theorem issue_keeps_transmitting {i : Instr} {s : State} (hi : TransmitsOrPolls i) (h : Transmitting s) :
    Transmitting (issue i s) := by
  by_cases hstep : i = .step
  · subst hstep
    exact issue_step_keeps_transmitting h
  · obtain ⟨hspe, hs, htxe⟩ := h
    obtain ⟨hwr, hpoke, hreset, hforce⟩ := hi.ne_wrSr_pokeSr_reset_forceState
    have hcr1 : (issue i s).cr1 = s.cr1 := congrArg Cells.cr1 (cellsOf_issue hi.sparesCells s)
    have hstate : (issue i s).state = s.state := by
      obtain rfl | rfl | ⟨q, rfl⟩ | ⟨hkept, _⟩ := issue_tracker_cases i s
      · exact absurd rfl hstep
      · exact absurd rfl hreset
      · exact absurd rfl (hforce q)
      · exact hkept
    have hbit : (issue i s).sr.getLsbD 1 = s.sr.getLsbD 1 := by
      by_contra hne
      obtain ⟨hi', _⟩ | ⟨_, h0, _⟩ := issue_getLsbD_sr_cases hwr hpoke hreset hne
      · exact hstep hi'
      · cases h0
    exact ⟨hcr1 ▸ hspe, hstate.trans hs, hbit.trans htxe⟩

/-- RXNE is set by a STEP in RX_ACTIVE alone (R143). -/
theorem issue_keeps_rxne_clear {i : Instr} {s : State} (hi : TransmitsOrPolls i) (h : Transmitting s)
    (h0 : s.sr.getLsbD 0 = false) : (issue i s).sr.getLsbD 0 = false := by
  obtain ⟨_, hs, _⟩ := h
  obtain ⟨hwr, hpoke, hreset, _⟩ := hi.ne_wrSr_pokeSr_reset_forceState
  by_cases hkept : (issue i s).sr.getLsbD 0 = s.sr.getLsbD 0
  · exact hkept.trans h0
  · obtain ⟨_, _, h1 | ⟨_, hrx⟩⟩ | ⟨_, _, _, hclear⟩ := issue_getLsbD_sr_cases hwr hpoke hreset hkept
    · cases h1
    · cases hs.symm.trans hrx
    · exact hclear

theorem issueAll_keeps_transmitting {is : List Instr} {s : State} (his : ∀ i ∈ is, TransmitsOrPolls i)
    (h : Transmitting s) : Transmitting (issueAll is s) ∧
      (s.sr.getLsbD 0 = false → (issueAll is s).sr.getLsbD 0 = false) := by
  induction is generalizing s with
  | nil => exact ⟨h, id⟩
  | cons i is ih =>
    have hi : TransmitsOrPolls i := his i List.mem_cons_self
    obtain ⟨hrest, hclear⟩ := ih (fun j hj => his j (List.mem_cons_of_mem i hj)) (issue_keeps_transmitting hi h)
    exact ⟨hrest, fun h0 => hclear (issue_keeps_rxne_clear hi h h0)⟩

/-! RECOVERY (R152). -/

theorem steps_cycle (n : Nat) (s : State) : (steps n s).cycle = s.cycle + BitVec.ofNat 32 n := by
  induction n with
  | zero => simp [steps]
  | succ n ih => rw [steps_succ, issue_step_cycle, ih, BitVec.add_assoc, BitVec.ofNat_add]; rfl

theorem steps_cr1 (n : Nat) (s : State) : (steps n s).cr1 = s.cr1 := by
  induction n with
  | zero => rfl
  | succ n ih => rw [steps_succ, issue_step_cr1, ih]

/-- The step that follows `n` others in RECOVERY. -/
theorem steps_succ_state_of_recovery {s : State} {n : Nat} (hspe : spe s.cr1 = true)
    (hs : (steps n s).state = .recovery) :
    (steps (n + 1) s).state = if (s.cycle.toNat + (n + 1)) % 2 ^ 32 % 10 = 0 then .idle else .recovery := by
  have hcycle : ((steps n s).cycle + 1).toNat = (s.cycle.toNat + (n + 1)) % 2 ^ 32 := by
    rw [steps_cycle]; simp [BitVec.toNat_add, Nat.add_assoc]
  rw [steps_succ, issue_step_state, tableNext_recovery (by rwa [steps_cr1]) hs, hcycle]

theorem steps_state_recovery {s : State} (hspe : spe s.cr1 = true) (hs : s.state = .recovery) {n : Nat}
    (hn : ∀ k, 1 ≤ k → k ≤ n → (s.cycle.toNat + k) % 2 ^ 32 % 10 ≠ 0) : (steps n s).state = .recovery := by
  induction n with
  | zero => exact hs
  | succ n ih =>
    have hprev := ih fun k h1 hk => hn k h1 (by omega)
    rw [steps_succ_state_of_recovery hspe hprev, if_neg (hn (n + 1) (by omega) (le_refl _))]

theorem recoveryDuration_bounds {e : Nat} (h : e < 2 ^ 32) : 1 ≤ recoveryDuration e ∧ recoveryDuration e ≤ 10 := by
  unfold recoveryDuration
  split_ifs <;> omega

theorem add_recoveryDuration_le {e : Nat} (h : e < 2 ^ 32) : e + recoveryDuration e ≤ 2 ^ 32 := by
  unfold recoveryDuration
  split_ifs <;> omega

/-- The duration is the distance to the next multiple of 10, on the 32-bit counter, whose wrap is one. -/
theorem recoveryDuration_first_multiple {e : Nat} (h : e < 2 ^ 32) :
    (∀ k, 1 ≤ k → k < recoveryDuration e → (e + k) % 2 ^ 32 % 10 ≠ 0) ∧
      (e + recoveryDuration e) % 2 ^ 32 % 10 = 0 := by
  have hle := add_recoveryDuration_le h
  refine ⟨fun k h1 hk => ?_, ?_⟩
  · have hlt : e + k < 2 ^ 32 := by omega
    rw [Nat.mod_eq_of_lt hlt]
    unfold recoveryDuration at hk
    split_ifs at hk <;> omega
  · obtain hlt | heq := hle.lt_or_eq
    · rw [Nat.mod_eq_of_lt hlt]
      unfold recoveryDuration at hlt ⊢
      split_ifs at hlt ⊢ <;> omega
    · rw [heq]; rfl

end Sys2Proof.Machine
end

section
/-! The obligations about STEP, the tracker, the FIFOs and the coverage metric. -/

namespace Sys2Proof.Machine

/-- Settles O41: TX_ACTIVE is left only when TXE is clear, and a step leaves at most 15 bytes waiting, so TXE set; RXNE
is set in RX_ACTIVE alone. The lists go by induction. -/
theorem transmitStateNeverLeavesUnaided : Obligations.TransmitStateNeverLeavesUnaided := by
  refine ⟨fun i s hi hspe hs htxe => ⟨_, exec_eq_issue i s, ?_⟩,
    fun is s his hspe hs htxe => ⟨_, execAll_eq_issueAll is s, ?_⟩⟩
  · obtain ⟨hspe', hs', htxe'⟩ := issue_keeps_transmitting hi ⟨hspe, hs, htxe⟩
    exact ⟨hspe', hs', htxe', issue_keeps_rxne_clear hi ⟨hspe, hs, htxe⟩⟩
  · obtain ⟨⟨hspe', hs', htxe'⟩, hclear⟩ := issueAll_keeps_transmitting his ⟨hspe, hs, htxe⟩
    exact ⟨hspe', hs', htxe', hclear⟩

(EXERCISE DESCRIPTION) Give only the lines from the one holding "hpoke hreset hkept" through the one holding "induction is generalizing s with", each restated exactly as it appears above.

(ANSWER)
  · obtain ⟨_, _, h1 | ⟨_, hrx⟩⟩ | ⟨_, _, _, hclear⟩ := issue_getLsbD_sr_cases hwr hpoke hreset hkept
    · cases h1
    · cases hs.symm.trans hrx
    · exact hclear

theorem issueAll_keeps_transmitting {is : List Instr} {s : State} (his : ∀ i ∈ is, TransmitsOrPolls i)
    (h : Transmitting s) : Transmitting (issueAll is s) ∧
      (s.sr.getLsbD 0 = false → (issueAll is s).sr.getLsbD 0 = false) := by
  induction is generalizing s with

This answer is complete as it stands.